Zakres obowiązków służbowych
Stres stanowi biologiczną odpowiedź organizmu na stawiane mu wymagania: psychiczne, fizyczne czy fizjologiczne. Krótkotrwały jest mobilizujący, pobudza, wyostrza zmysły, a także poprawia koncentrację i zwiększa wydajność. Niemniej skutki długotrwałego stresu mogą doprowadzić do zaburzeń w prawidłowym funkcjonowaniu organizmu. Prawie 60 proc. pracowników wykonywało lub wykonuje dobrowolnie i bezpłatnie zadania, które nie należą do ich służbowych obowiązków i wychodzą daleko poza zakres umowy. Irytuje to 4. proc. osób.
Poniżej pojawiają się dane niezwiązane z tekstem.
theorem barInit (c : Ctl) (bar : SReg) (n : SB) : Statement (.barInit c bar n) := by
  rintro f ⟨⟩ hw
  have b0 := c.g.isLt
  have b1 := c.fe.isLt
  have b2 := c.h.isLt
  have b3 := bar.isLt
  have b4 := n.num_lt
  have b5 := n.flag_lt
  have b6 := n.val_lt
  refine ⟨by simp only [Fields.InRange, Ctl.fields]; omega, by show 0 < 7; omega, ?_⟩
  have e1 : (128 * n.flag) / 128 = n.flag := by omega
  rw [ofFields_8B _ rfl]
  simp [of8B, Ctl.fields, e1]

theorem barArrive (c : Ctl) (d : SReg) (bar : SReg) : Statement (.barArrive c d bar) := by
  rintro f ⟨⟩ hw
  have b0 := c.g.isLt
  have b1 := c.fe.isLt
  have b2 := c.h.isLt
  have b3 := d.isLt
  have b4 := bar.isLt
  refine ⟨by simp only [Fields.InRange, Ctl.fields]; omega, by show 1 < 7; omega, ?_⟩
  rw [ofFields_8B _ rfl]
  simp [of8B, Ctl.fields]

theorem barArrivex (c : Ctl) (d : SReg) (bar : SReg) (n : SB) : Statement (.barArrivex c d bar n) := by
  rintro f ⟨⟩ hw
  have b0 := c.g.isLt
  have b1 := c.fe.isLt
  have b2 := c.h.isLt
  have b3 := d.isLt
  have b4 := bar.isLt
  have b5 := n.num_lt
  have b6 := n.flag_lt
  have b7 := n.val_lt
  refine ⟨by simp only [Fields.InRange, Ctl.fields]; omega, by show 2 < 7; omega, ?_⟩
  have e1 : (128 * n.flag) / 128 = n.flag := by omega
  rw [ofFields_8B _ rfl]
  simp [of8B, Ctl.fields, e1]

theorem barExpect (c : Ctl) (out : Bool) (bar : SReg) (n : SB) : Statement (.barExpect c out bar n) := by
  rintro f ⟨⟩ hw
  have b0 := c.g.isLt
  have b1 := c.fe.isLt
  have b2 := c.h.isLt
  have b3 := out.toNat_lt
  have b4 := bar.isLt
  have b5 := n.num_lt
  have b6 := n.flag_lt
  have b7 := n.val_lt
  refine ⟨by simp only [Fields.InRange, Ctl.fields]; omega, by show 3 < 7; omega, ?_⟩
  have e1 : (out.toNat + 128 * n.flag) % 2 = out.toNat := by omega
  have e2 : (out.toNat + 128 * n.flag) / 128 = n.flag := by omega
  rw [ofFields_8B _ rfl]
  simp [of8B, Ctl.fields, e1, e2]

theorem barWait (c : Ctl) (bar : SReg) (g : SB) : Statement (.barWait c bar g) := by
  rintro f ⟨⟩ hw
  have b0 := c.g.isLt
  have b1 := c.fe.isLt
  have b2 := c.h.isLt
  have b3 := bar.isLt
  have b4 := g.num_lt
  have b5 := g.flag_lt
  have b6 := g.val_lt
  refine ⟨by simp only [Fields.InRange, Ctl.fields]; omega, by show 4 < 7; omega, ?_⟩
  have e1 : (128 * g.flag) / 128 = g.flag := by omega
  rw [ofFields_8B _ rfl]
  simp [of8B, Ctl.fields, e1]

theorem barWaitout (c : Ctl) (bar : SReg) : Statement (.barWaitout c bar) := by
  rintro f ⟨⟩ hw
  have b0 := c.g.isLt
  have b1 := c.fe.isLt
  have b2 := c.h.isLt
  have b3 := bar.isLt
  refine ⟨by simp only [Fields.InRange, Ctl.fields]; omega, by show 5 < 7; omega, ?_⟩
  rw [ofFields_8B _ rfl]
  simp [of8B, Ctl.fields]

theorem barTest (c : Ctl) (d : PReg) (bar : SReg) (g : SB) : Statement (.barTest c d bar g) := by
  rintro f ⟨⟩ hw
  have b0 := c.g.isLt
  have b1 := c.fe.isLt
  have b2 := c.h.isLt
  have b3 := d.isLt
  have b4 := bar.isLt
  have b5 := g.num_lt
  have b6 := g.flag_lt
  have b7 := g.val_lt
  refine ⟨by simp only [Fields.InRange, Ctl.fields]; omega, by show 6 < 7; omega, ?_⟩
  have e1 : (128 * g.flag) / 128 = g.flag := by omega
  rw [ofFields_8B _ rfl]
  simp [of8B, Ctl.fields, e1]

theorem mmp (c : Ctl) (d : TileNo) (a : SReg) (b : SReg) (q : QSel) (m1 : BitVec 4) (bf : BFmt) (af : AFmt) (planes : BitVec 4) : Statement (.mmp c d a b q m1 bf af planes) := by
  rintro f ⟨⟩ hw
  have b0 := c.g.isLt
  have b1 := c.fe.isLt
  have b2 := c.h.isLt
  have b3 := d.isLt
  have b4 := a.isLt
  have b5 := b.isLt
  have b6 := m1.isLt
  have b7 := planes.isLt
  have b8 := bf.code_lt
  have b9 := af.code_lt
  have b10 := maskedCode_lt q
  refine ⟨by simp only [Fields.InRange, Ctl.fields]; omega, by show 0 < 1; omega, ?_⟩
  have e1 : (16384 * (maskedCode q) + 1024 * m1.toNat + 128 * bf.code + 16 * af.code + planes.toNat) / 16384 % 16 = (maskedCode q) := by omega
  have e2 : (16384 * (maskedCode q) + 1024 * m1.toNat + 128 * bf.code + 16 * af.code + planes.toNat) / 128 % 8 = bf.code := by omega
  have e3 : (16384 * (maskedCode q) + 1024 * m1.toNat + 128 * bf.code + 16 * af.code + planes.toNat) / 16 % 8 = af.code := by omega
  have e4 : (16384 * (maskedCode q) + 1024 * m1.toNat + 128 * bf.code + 16 * af.code + planes.toNat) / 1024 % 16 = m1.toNat := by omega
  have e5 : (16384 * (maskedCode q) + 1024 * m1.toNat + 128 * bf.code + 16 * af.code + planes.toNat) % 16 = planes.toNat := by omega
  rw [ofFields_90 _ rfl]
  simp [of90, Ctl.fields, e1, e2, e3, e4, e5]

theorem mms (c : Ctl) (d : TileNo) (a : SReg) (b : SReg) (groups : BitVec 16) (w : BitVec 4) (slices : BitVec 4) : Statement (.mms c d a b groups w slices) := by
  rintro f ⟨⟩ hw
  have b0 := c.g.isLt
  have b1 := c.fe.isLt
  have b2 := c.h.isLt
  have b3 := d.isLt
  have b4 := a.isLt
  have b5 := b.isLt
  have b6 := groups.isLt
  have b7 := w.isLt
  have b8 := slices.isLt
  refine ⟨by simp only [Fields.InRange, Ctl.fields]; omega, by show 0 < 1; omega, ?_⟩
  have e1 : (256 * groups.toNat + 16 * w.toNat + slices.toNat) / 256 % 65536 = groups.toNat := by omega
  have e2 : (256 * groups.toNat + 16 * w.toNat + slices.toNat) / 16 % 16 = w.toNat := by omega
  have e3 : (256 * groups.toNat + 16 * w.toNat + slices.toNat) % 16 = slices.toNat := by omega
  rw [ofFields_91 _ rfl]
  simp [of91, Ctl.fields, e1, e2, e3]

theorem accZero (c : Ctl) (pair : Bool) (d : TileNo) : Statement (.accZero c pair d) := by
  rintro f ⟨⟩ hw
  have b0 := c.g.isLt
  have b1 := c.fe.isLt
  have b2 := c.h.isLt
  have b3 := pair.toNat_lt
  have b4 := d.isLt
  refine ⟨by simp only [Fields.InRange, Ctl.fields]; omega, by show 0 < 5; omega, ?_⟩
  rw [ofFields_92 _ rfl]
  simp [of92, Ctl.fields]

theorem accLoad (c : Ctl) (pair : Bool) (d : TileNo) (a : SReg) : Statement (.accLoad c pair d a) := by
  rintro f ⟨⟩ hw
  have b0 := c.g.isLt
  have b1 := c.fe.isLt
  have b2 := c.h.isLt
  have b3 := pair.toNat_lt
  have b4 := d.isLt
  have b5 := a.isLt
  refine ⟨by simp only [Fields.InRange, Ctl.fields]; omega, by show 1 < 5; omega, ?_⟩
  rw [ofFields_92 _ rfl]
  simp [of92, Ctl.fields]

theorem accOut (c : Ctl) (pair : Bool) (d : TileNo) (a : SReg) (b : SReg) (q : QSel) (fmt : BitVec 4) (ovf : Bool) (rm : RM) : Statement (.accOut c pair d a b q fmt ovf rm) := by
  rintro f ⟨⟩ hw
  have b0 := c.g.isLt
  have b1 := c.fe.isLt
  have b2 := c.h.isLt
  have b3 := pair.toNat_lt
  have b4 := d.isLt
  have b5 := a.isLt
  have b6 := b.isLt
  have b7 := fmt.isLt
  have b8 := ovf.toNat_lt
  have b9 := rm.code_lt
  have b10 := maskedCode_lt q
  refine ⟨by simp only [Fields.InRange, Ctl.fields]; omega, by show 2 < 5; omega, ?_⟩
  have e1 : (16 * (maskedCode q) + fmt.toNat) / 16 % 16 = (maskedCode q) := by omega
  have e2 : (4 * ovf.toNat + rm.code) / 4 % 2 = ovf.toNat := by omega
  have e3 : (4 * ovf.toNat + rm.code) % 4 = rm.code := by omega
  have e4 : (16 * (maskedCode q) + fmt.toNat) % 16 = fmt.toNat := by omega
  rw [ofFields_92 _ rfl]
  simp [of92, Ctl.fields, e1, e2, e3, e4]

theorem accMove (c : Ctl) (pair : Bool) (d : TileNo) (a : TileNo) : Statement (.accMove c pair d a) := by
  rintro f ⟨⟩ hw
  have b0 := c.g.isLt
  have b1 := c.fe.isLt
  have b2 := c.h.isLt
  have b3 := pair.toNat_lt
  have b4 := d.isLt
  have b5 := a.isLt
  refine ⟨by simp only [Fields.InRange, Ctl.fields]; omega, by show 3 < 5; omega, ?_⟩
  rw [ofFields_92 _ rfl]
  simp [of92, Ctl.fields]

theorem accSpill (c : Ctl) (pair : Bool) (d : TileNo) (a : SReg) : Statement (.accSpill c pair d a) := by
  rintro f ⟨⟩ hw
  have b0 := c.g.isLt
  have b1 := c.fe.isLt
  have b2 := c.h.isLt
  have b3 := pair.toNat_lt
  have b4 := d.isLt
  have b5 := a.isLt
  refine ⟨by simp only [Fields.InRange, Ctl.fields]; omega, by show 4 < 5; omega, ?_⟩
  rw [ofFields_92 _ rfl]
  simp [of92, Ctl.fields]

theorem mqStat (c : Ctl) (d : SReg) (q : QReg) : Statement (.mqStat c d q) := by
  rintro f ⟨⟩ hw
  have b0 := c.g.isLt
  have b1 := c.fe.isLt
  have b2 := c.h.isLt
  have b3 := d.isLt
  have b4 := q.isLt
  refine ⟨by simp only [Fields.InRange, Ctl.fields]; omega, by show 0 < 2; omega, ?_⟩
  rw [ofFields_93 _ rfl]
  simp [of93, Ctl.fields]

theorem mqFlush (c : Ctl) (q : QReg) : Statement (.mqFlush c q) := by
  rintro f ⟨⟩ hw
  have b0 := c.g.isLt
  have b1 := c.fe.isLt
  have b2 := c.h.isLt
  have b3 := q.isLt
  refine ⟨by simp only [Fields.InRange, Ctl.fields]; omega, by show 1 < 2; omega, ?_⟩
  rw [ofFields_93 _ rfl]
  simp [of93, Ctl.fields]

theorem nredPush (c : Ctl) (a : SReg) (t : BitVec 4) : Statement (.nredPush c a t) := by
  rintro f ⟨⟩ hw
  have b0 := c.g.isLt
  have b1 := c.fe.isLt
  have b2 := c.h.isLt
  have b3 := a.isLt
  have b4 := t.isLt
  refine ⟨by simp only [Fields.InRange, Ctl.fields]; omega, by show 0 < 2; omega, ?_⟩
  have e1 : (t.toNat) % 16 = t.toNat := by omega
  rw [ofFields_98 _ rfl]
  simp [of98, Ctl.fields, e1]

theorem nredWait (c : Ctl) (a : SReg) (t : BitVec 4) (bcast : Bool) : Statement (.nredWait c a t bcast) := by
  rintro f ⟨⟩ hw
  have b0 := c.g.isLt
  have b1 := c.fe.isLt
  have b2 := c.h.isLt
  have b3 := a.isLt
  have b4 := t.isLt
  have b5 := bcast.toNat_lt
  refine ⟨by simp only [Fields.InRange, Ctl.fields]; omega, by show 1 < 2; omega, ?_⟩
  have e1 : (bcast.toNat) % 2 = bcast.toNat := by omega
  have e2 : (t.toNat) % 16 = t.toNat := by omega
  rw [ofFields_98 _ rfl]
  simp [of98, Ctl.fields, e1, e2]

theorem snop : Statement (.snop) := by
  rintro f ⟨⟩ hw
  refine ⟨by simp only [Fields.InRange]; omega, by show 0 < 2; omega, ?_⟩
  rw [ofFields_C0 _ rfl]
  simp [ofC0]

theorem shalt : Statement (.shalt) := by
  rintro f ⟨⟩ hw
  refine ⟨by simp only [Fields.InRange]; omega, by show 1 < 2; omega, ?_⟩
  rw [ofFields_C0 _ rfl]
  simp [ofC0]

theorem sbr (cc : CC) (a : KReg) (b : KReg) (off : BitVec 32) : Statement (.sbr cc a b off) := by
  rintro f ⟨⟩ hw
  have b0 := a.isLt
  have b1 := b.isLt
  have b2 := off.isLt
  have b3 := cc.code_lt
  refine ⟨by simp only [Fields.InRange]; omega, by show 0 < 1; omega, ?_⟩
  have e1 : (cc.code) % 16 = cc.code := by omega
  rw [ofFields_C1 _ rfl]
  simp [ofC1, e1]

theorem scall (off : BitVec 32) : Statement (.scall off) := by
  rintro f ⟨⟩ hw
  have b0 := off.isLt
  refine ⟨by simp only [Fields.InRange]; omega, by show 0 < 1; omega, ?_⟩
  rw [ofFields_C2 _ rfl]
  simp [ofC2]

theorem sret : Statement (.sret) := by
  rintro f ⟨⟩ hw
  refine ⟨by simp only [Fields.InRange]; omega, by show 0 < 1; omega, ?_⟩
  rw [ofFields_C3 _ rfl]
  simp [ofC3]

theorem sjoin : Statement (.sjoin) := by
  rintro f ⟨⟩ hw
  refine ⟨by simp only [Fields.InRange]; omega, by show 0 < 1; omega, ?_⟩
  rw [ofFields_C4 _ rfl]
  simp [ofC4]

theorem kalu (op : AluOp) (d : KReg) (a : KReg) (b : KB) : Statement (.kalu op d a b) := by
  rintro f ⟨⟩ hw
  have b0 := d.isLt
  have b1 := a.isLt
  have b2 := b.num_lt
  have b3 := op.code_lt
  have b4 := b.flag_lt
  have b5 := b.val_lt
  refine ⟨by simp only [Fields.InRange]; omega, by show 0 < 1; omega, ?_⟩
  have e1 : (op.code + 128 * b.flag) % 16 = op.code := by omega
  have e2 : (op.code + 128 * b.flag) / 128 = b.flag := by omega
  rw [ofFields_C5 _ rfl]
  simp [ofC5, e1, e2]

theorem kread (cls : BitVec 2) (d : KReg) (a : KReg) (wide : Bool) : Statement (.kread cls d a wide) := by
  rintro f ⟨⟩ hw
  have b0 := cls.isLt
  have b1 := d.isLt
  have b2 := a.isLt
  have b3 := wide.toNat_lt
  refine ⟨by simp only [Fields.InRange]; omega, by show 0 < 1; omega, ?_⟩
  have e1 : (cls.toNat + 4 * wide.toNat) / 4 % 2 = wide.toNat := by omega
  have e2 : (cls.toNat + 4 * wide.toNat) % 4 = cls.toNat := by omega
  rw [ofFields_C6 _ rfl]
  simp [ofC6, e1, e2]
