theorem State.fill_line_enters (c : st.cached = true) : (s.fill core st a).rcache.get? (lineKey core st a) = some (s.lineOf core st a) := by
  rw [State.fill_rcache_of_room s core st a c room, FMap.get?_set_self]

end
end Sys2Proof.Machine
end

section
/-! PROOFS. What the lanes of a load find in the read cache and in memory (R110, R269), and two states that show what the statement about
it assumes without saying so. -/

set_option Elab.async false

namespace Sys2Proof.Machine
open Claims

/-! ### A line and the bytes in it -/

/-- The bytes of a range read as one number, in two parts. -/
theorem Memory.read_add (m : Memory) (a j n : Nat) : m.read a (j + n) = m.read a j + 256 ^ j * m.read (a + j) n := by
  induction j generalizing a with
  | zero => simp [Memory.read]
  | succ j ih =>
    rw [Nat.add_right_comm, Memory.read, Memory.read, ih, Nat.pow_succ, show a + 1 + j = a + (j + 1) by omega, Nat.mul_add, Nat.add_assoc,
      Nat.mul_comm (256 ^ j) 256, Nat.mul_assoc]

/-- Bytes inside a range, taken out of the number that the range reads as. -/
theorem Memory.read_slice (m : Memory) (a : Nat) {j n k : Nat} (h : j + n ≤ k) :
    m.read a k / 256 ^ j % 256 ^ n = m.read (a + j) n := by
  obtain ⟨rest, rfl⟩ := Nat.exists_eq_add_of_le h
  rw [Nat.add_assoc, Memory.read_add, Nat.add_mul_div_left _ _ (Nat.pow_pos (by decide)), Nat.div_eq_of_lt (Memory.read_lt ..), Nat.zero_add,
    Memory.read_add, Nat.add_mul_mod_self_left, Nat.mod_eq_of_lt (Memory.read_lt ..)]

section
variable {s : State} {p core n : Nat}

/-- Where the core has no copy of the line, a load within it finds memory (R110). -/
theorem State.cload_of_absent {st : Store} {a : Nat} (c : st.cached = true) (within : a % 128 + n ≤ 128)
    (absent : s.rcache.get? (lineKey core st a) = none) (own : ∀ l, st ≠ .ethes l) : s.cload core st a n = (s.memOf st).read a n := by
  rw [State.cload, if_pos c, State.lineOf, absent, Nat.pow_mul, Nat.pow_mul]
  change s.load st (a / 128 * 128) 128 / 256 ^ (a % 128) % 256 ^ n = _
  rw [State.load_of_own s own, Memory.read_slice _ _ within, Nat.div_add_mod']

/-- What a line holds is one number for all its addresses. -/
theorem State.lineOf_of_line (s : State) (core : Nat) (st : Store) {a b : Nat} (h : a / 128 = b / 128) :
    s.lineOf core st a = s.lineOf core st b := by
  rw [State.lineOf, State.lineOf, State.lineKey, State.lineKey, h]

/-- The data's failure where the core has no copy, and none where it has one (R110, R369). -/
theorem readFailure_eq_some {st : Store} {a code : Nat} : readFailure s p core st a = some code ↔
    s.rcache.get? (State.lineKey core st a) = none ∧ dataFailure s p st a = some code := by
  rw [readFailure, FMap.has]
  cases s.rcache.get? (State.lineKey core st a) <;> simp

theorem readFailure_eq_none {st : Store} {a : Nat} : readFailure s p core st a = none ↔
    s.rcache.has (State.lineKey core st a) = true ∨ dataFailure s p st a = none := by
  rw [readFailure]
  split <;> simp [*]

/-! ### Lane by lane -/

theorem sample_cons_of_failure {x : Spot} {xs : List Spot} {code : Nat} (h : readFailure s p core x.ok.store x.ok.addr = some code) :
    sample s p core n (x :: xs) =
      ((sample s p core n xs).1, (sample s p core n xs).2.1, (sample s p core n xs).2.2.set x.lane (code, x.va)) := by
  rw [sample, h]

/-- The state in which the lanes after x read, when x finds its line. -/
abbrev afterSpot (s : State) (core : Nat) (x : Spot) : State := s.fill core x.ok.store x.ok.addr

theorem room_afterSpot {x : Spot} {xs : List Spot} (room : (s.coreLines core).length + (x :: xs).length ≤ 2048) :
    (s.coreLines core).length < 2048 ∧ ((afterSpot s core x).coreLines core).length + xs.length ≤ 2048 := by
  rw [List.length_cons] at room
  have now : (s.coreLines core).length < 2048 := by omega
  have one : ((afterSpot s core x).coreLines core).length ≤ (s.coreLines core).length + 1 := State.coreLines_fill_le now _ _
  omega

theorem sample_cons_of_found {x : Spot} {xs : List Spot} (h : readFailure s p core x.ok.store x.ok.addr = none) :
    sample s p core n (x :: xs) = ((sample (afterSpot s core x) p core n xs).1,
      (sample (afterSpot s core x) p core n xs).2.1.set x.lane (s.cload core x.ok.store x.ok.addr n),
      (sample (afterSpot s core x) p core n xs).2.2) := by
  rw [sample, h]

/-- What holds at first and of every line that enters holds when all lanes have read. -/
theorem sample_induction {P : State → Prop} (step : ∀ s st a, P s → P (s.fill core st a)) (xs : List Spot) (h : P s) :
    P (sample s p core n xs).1 := by
  induction xs generalizing s with
  | nil => exact h
  | cons x xs ih =>
    cases f : readFailure s p core x.ok.store x.ok.addr with
    | some code => rw [sample_cons_of_failure f]; exact ih h
    | none => rw [sample_cons_of_found f]; exact ih (step _ _ _ h)

theorem sample_sameBytes (xs : List Spot) : SameBytes s (sample s p core n xs).1 :=
  sample_induction (P := SameBytes s) (fun t st a h st' b => by rw [State.fill_memOf]; exact h st' b) xs fun _ _ => rfl

/-- A cache in order holds 2,048 lines of a core at most, however many lanes read (R11, R110). -/
theorem sample_keeps_capacity (xs : List Spot) (h : s.rcache.Rising ∧ (s.coreLines core).length ≤ 2048) :
    (sample s p core n xs).1.rcache.Rising ∧ ((sample s p core n xs).1.coreLines core).length ≤ 2048 :=
  sample_induction (P := fun t => t.rcache.Rising ∧ (t.coreLines core).length ≤ 2048)
    (fun _ st a h => State.fill_keeps_capacity h st a) xs h

/-- A lane that takes no part has no value. -/
theorem sample_value_none {lane : Nat} (xs : List Spot) (h : lane ∉ xs.map Spot.lane) : (sample s p core n xs).2.1.get? lane = none := by
  induction xs generalizing s with
  | nil => rfl
  | cons x xs ih =>
    obtain ⟨other, rest⟩ : lane ≠ x.lane ∧ lane ∉ xs.map Spot.lane := by simpa using h
    cases f : readFailure s p core x.ok.store x.ok.addr with
    | some code => rw [sample_cons_of_failure f]; exact ih rest
    | none => rw [sample_cons_of_found f, FMap.get?_set_ne _ _ other]; exact ih rest

/-- With room for a line per lane, a line that is held stays as it is. -/
theorem sample_keeps_line {k v : Nat} (xs : List Spot) (room : (s.coreLines core).length + xs.length ≤ 2048)
    (h : s.rcache.get? k = some v) : (sample s p core n xs).1.rcache.get? k = some v := by
  induction xs generalizing s with
  | nil => exact h
  | cons x xs ih =>
    obtain ⟨now, later⟩ := room_afterSpot room
    cases f : readFailure s p core x.ok.store x.ok.addr with
    | some code => rw [sample_cons_of_failure f]; exact ih (Nat.le_trans (Nat.add_le_add_left (Nat.le_succ _) _) room) h
    | none => rw [sample_cons_of_found f]; exact ih later (State.fill_keeps_line now _ _ h)

/-! ### Lanes that share a line -/

/-- Two lanes with one key of the cache read one line of one store: no address is so high that its line runs into another store's keys. -/
def KeysApart (core : Nat) (xs : List Spot) : Prop :=
  ∀ x ∈ xs, ∀ y ∈ xs, State.lineKey core x.ok.store x.ok.addr = State.lineKey core y.ok.store y.ok.addr →
    x.ok.store = y.ok.store ∧ x.ok.addr / 128 = y.ok.addr / 128

theorem KeysApart.tail {x : Spot} {xs : List Spot} (h : KeysApart core (x :: xs)) : KeysApart core xs :=
  fun y hy z hz => h y (List.mem_cons_of_mem _ hy) z (List.mem_cons_of_mem _ hz)

section
variable {x y : Spot} (room : (s.coreLines core).length < 2048)
  (same : State.lineKey core y.ok.store y.ok.addr = State.lineKey core x.ok.store x.ok.addr →
    y.ok.store = x.ok.store ∧ y.ok.addr / 128 = x.ok.addr / 128)
include room

/-- A lane finds what it would have found before another lane's line entered. -/
theorem readFailure_afterSpot (f : readFailure s p core y.ok.store y.ok.addr = none) :
    readFailure (afterSpot s core x) p core y.ok.store y.ok.addr = none := by
  rw [readFailure_eq_none] at f ⊢
  rcases f with held | data
  · obtain ⟨v, hv⟩ := Option.isSome_iff_exists.mp held
    exact .inl (Option.isSome_iff_exists.mpr ⟨v, State.fill_keeps_line room _ _ hv⟩)
  · exact .inr (by rw [dataFailure_fill]; exact data)

include same

theorem lineOf_afterSpot (own : ∀ l, y.ok.store ≠ .ethes l) :
    (afterSpot s core x).lineOf core y.ok.store y.ok.addr = s.lineOf core y.ok.store y.ok.addr := by
  cases held : s.rcache.get? (State.lineKey core y.ok.store y.ok.addr) with
  | some v => rw [State.lineOf, State.lineOf, State.fill_keeps_line room _ _ held, held]
  | none =>
    by_cases eq : x.ok.store.cached = true ∧ State.lineKey core y.ok.store y.ok.addr = State.lineKey core x.ok.store x.ok.addr
    · obtain ⟨store, line⟩ := same eq.2
      have enters := State.fill_line_enters room x.ok.store x.ok.addr eq.1
      rw [State.lineOf, eq.2, enters, store]
      exact State.lineOf_of_line s core _ line.symm
    · have away := State.fill_get?_none room x.ok.store x.ok.addr held fun c e => eq ⟨c, e⟩
      rw [State.lineOf, State.lineOf, away, held]
      exact State.load_fill s core _ _ own _ _

theorem cload_afterSpot (own : ∀ l, y.ok.store ≠ .ethes l) :
    (afterSpot s core x).cload core y.ok.store y.ok.addr n = s.cload core y.ok.store y.ok.addr n := by
  rw [State.cload, State.cload, lineOf_afterSpot room same own, State.load_fill s core _ _ own]

end

/-- With room for a line per lane, a lane whose read does not fail has the bytes of the core's copy of the line or of memory, and the core
holds the line afterwards (R110, R269). -/
theorem sample_finds {xs : List Spot} (lanes : (xs.map Spot.lane).Nodup) (apart : KeysApart core xs)
    (room : (s.coreLines core).length + xs.length ≤ 2048) {x : Spot} (hx : x ∈ xs) (own : ∀ l, x.ok.store ≠ .ethes l)
    (found : readFailure s p core x.ok.store x.ok.addr = none) :
    (sample s p core n xs).2.1.get? x.lane = some (s.cload core x.ok.store x.ok.addr n) ∧
    (x.ok.store.cached = true → (sample s p core n xs).1.rcache.get? (State.lineKey core x.ok.store x.ok.addr) =
      some (s.lineOf core x.ok.store x.ok.addr)) := by
  induction xs generalizing s with
  | nil => cases hx
  | cons y ys ih =>
    obtain ⟨fresh, others⟩ := List.nodup_cons.mp lanes
    obtain ⟨now, later⟩ := room_afterSpot room
    rcases List.mem_cons.mp hx with rfl | hx'
    · rw [sample_cons_of_found found]
      exact ⟨FMap.get?_set_self .., fun c => sample_keeps_line ys later (State.fill_line_enters now _ _ c)⟩
    · have lane : x.lane ≠ y.lane := fun e => fresh (e ▸ List.mem_map_of_mem hx')
      cases f : readFailure s p core y.ok.store y.ok.addr with
      | some code =>
        rw [sample_cons_of_failure f]
        exact ih others apart.tail (Nat.le_trans (Nat.add_le_add_left (Nat.le_succ _) _) room) hx' found
      | none =>
        have same := apart x hx y (List.mem_cons_self ..)
        rw [sample_cons_of_found f, FMap.get?_set_ne _ _ lane, ← cload_afterSpot now same own, ← lineOf_afterSpot now same own]
        exact ih others apart.tail later hx' (readFailure_afterSpot now found)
Nic, moja praca jest super
Ludzie zawsze ciągną tam, gdzie szansa na pracę i dobre zarobki jest największa. Czy można z tego wyciągnąć wniosek, że im kto więcej będzie zarabiał, tym bardziej będzie zadowolony? Wiele badań mówi, że tak właśnie jest. Ale niestety, dobra pensja do szczęścia nie wystarczy. Trudno się nią cieszyć, jeśli w każdej chwili można ją stracić. Na zadowolenie z życia ma więc też wpływ brak zagrożenia bezrobociem. Z fajnej pracy cieszy się zaledwie (a może aż) 4 proc. osób.